STUDY MATERIAL:

/-- Settles O47: an edge within or at the end of a command keeps the command-level state, and an accepting edge makes
the command step; without an offer nothing changes. -/
theorem portsRefineCommandSteps : Obligations.PortsRefineCommandSteps := by
  intro cfg offer s hl
  cases hb : s.busy with
  | true =>
    obtain ⟨t, ht, hclean, hview, hprogram⟩ := systemCycle_busy_refines cfg offer hb
    exact ⟨t, ht, hclean, .inl ⟨hview, hprogram⟩⟩
  | false =>
    by_cases hidle : s.program = [] ∨ offer = false
    · exact ⟨s, systemCycle_wait cfg hb (hostDrive_no_offer hidle), hl, .inl ⟨rfl, rfl⟩⟩
    · obtain ⟨hp, ho⟩ := not_or.mp hidle
      obtain ⟨c, rest, hcons⟩ := List.exists_cons_of_ne_nil hp
      have hoffer : offer = true := by simpa using ho
      subst hoffer
      refine ⟨_, systemCycle_accept cfg hb hcons, nofun, .inr ⟨rfl, rfl, hp, rfl, ?_, ?_⟩⟩
      · rw [hcons]; rfl
      · exact commandView_accept (hl hb) hcons _

end Sys2Proof.Machine

/-! SUPPORT. A command in flight over several clock cycles (R41, R137, R140). -/

namespace Sys2Proof.Machine

theorem instrLatency_pos {lat : Config.Latencies} (h : lat.wf) (i : Instr) : 1 ≤ instrLatency lat i := by
  obtain ⟨hnop, hkey, hinit, hblock, hfinal, hclr, -⟩ := h
  cases i <;> assumption

theorem latency_pos {lat : Config.Latencies} (h : lat.wf) (c : Command) (s : State) : 1 ≤ latency lat c s := by
  unfold latency
  split
  next i _ =>
    split
    · exact instrLatency_pos h i
    · exact instrLatency_pos h .nop
  next =>
    split
    · obtain ⟨-, -, -, -, -, -, hillegal⟩ := h
      exact hillegal
    · exact instrLatency_pos h .nop

theorem systemCycles_cons (cfg : Config.Params) {offer : Bool} {s t : State} (h : systemCycle cfg offer s = .next t)
    (sched : List Bool) : systemCycles cfg (offer :: sched) s = systemCycles cfg sched t := by
  simp [systemCycles, h]

section

variable (cfg : Config.Params) (s : State) (c : Command)

/-- An edge inside a command changes the count alone, whatever the host offers. -/
theorem systemCycle_accept_count (offer : Bool) (n : Nat) :
    systemCycle cfg offer (s.accept c (n + 2)) = .next (s.accept c (n + 1)) :=
  systemCycle_count cfg offer rfl (by rw [State.accept_cyclesLeft]; omega)

theorem systemCycles_inFlight (sched : List Bool) (n : Nat) :
    systemCycles cfg sched (s.accept c (sched.length + (n + 1))) = .next (s.accept c (n + 1)) := by
  induction sched with
  | nil => rw [List.length_nil, Nat.zero_add]; rfl
  | cons offer sched ih =>
    have hlen : (offer :: sched).length + (n + 1) = sched.length + n + 2 := by rw [List.length_cons]; omega
    rw [hlen, systemCycles_cons cfg (systemCycle_accept_count cfg s c offer _)]
    exact ih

WHAT YOU SHOULD DO:
Starting at the line that contains "subst hoffer", copy each line through the last one in the records, exactly, and output nothing else.

SOLUTION TO THE PROBLEM:
      subst hoffer
      refine ⟨_, systemCycle_accept cfg hb hcons, nofun, .inr ⟨rfl, rfl, hp, rfl, ?_, ?_⟩⟩
      · rw [hcons]; rfl
      · exact commandView_accept (hl hb) hcons _

end Sys2Proof.Machine

/-! SUPPORT. A command in flight over several clock cycles (R41, R137, R140). -/

namespace Sys2Proof.Machine

theorem instrLatency_pos {lat : Config.Latencies} (h : lat.wf) (i : Instr) : 1 ≤ instrLatency lat i := by
  obtain ⟨hnop, hkey, hinit, hblock, hfinal, hclr, -⟩ := h
  cases i <;> assumption

theorem latency_pos {lat : Config.Latencies} (h : lat.wf) (c : Command) (s : State) : 1 ≤ latency lat c s := by
  unfold latency
  split
  next i _ =>
    split
    · exact instrLatency_pos h i
    · exact instrLatency_pos h .nop
  next =>
    split
    · obtain ⟨-, -, -, -, -, -, hillegal⟩ := h
      exact hillegal
    · exact instrLatency_pos h .nop

theorem systemCycles_cons (cfg : Config.Params) {offer : Bool} {s t : State} (h : systemCycle cfg offer s = .next t)
    (sched : List Bool) : systemCycles cfg (offer :: sched) s = systemCycles cfg sched t := by
  simp [systemCycles, h]

section

variable (cfg : Config.Params) (s : State) (c : Command)

/-- An edge inside a command changes the count alone, whatever the host offers. -/
theorem systemCycle_accept_count (offer : Bool) (n : Nat) :
    systemCycle cfg offer (s.accept c (n + 2)) = .next (s.accept c (n + 1)) :=
  systemCycle_count cfg offer rfl (by rw [State.accept_cyclesLeft]; omega)

theorem systemCycles_inFlight (sched : List Bool) (n : Nat) :
    systemCycles cfg sched (s.accept c (sched.length + (n + 1))) = .next (s.accept c (n + 1)) := by
  induction sched with
  | nil => rw [List.length_nil, Nat.zero_add]; rfl
  | cons offer sched ih =>
    have hlen : (offer :: sched).length + (n + 1) = sched.length + n + 2 := by rw [List.length_cons]; omega
    rw [hlen, systemCycles_cons cfg (systemCycle_accept_count cfg s c offer _)]
    exact ih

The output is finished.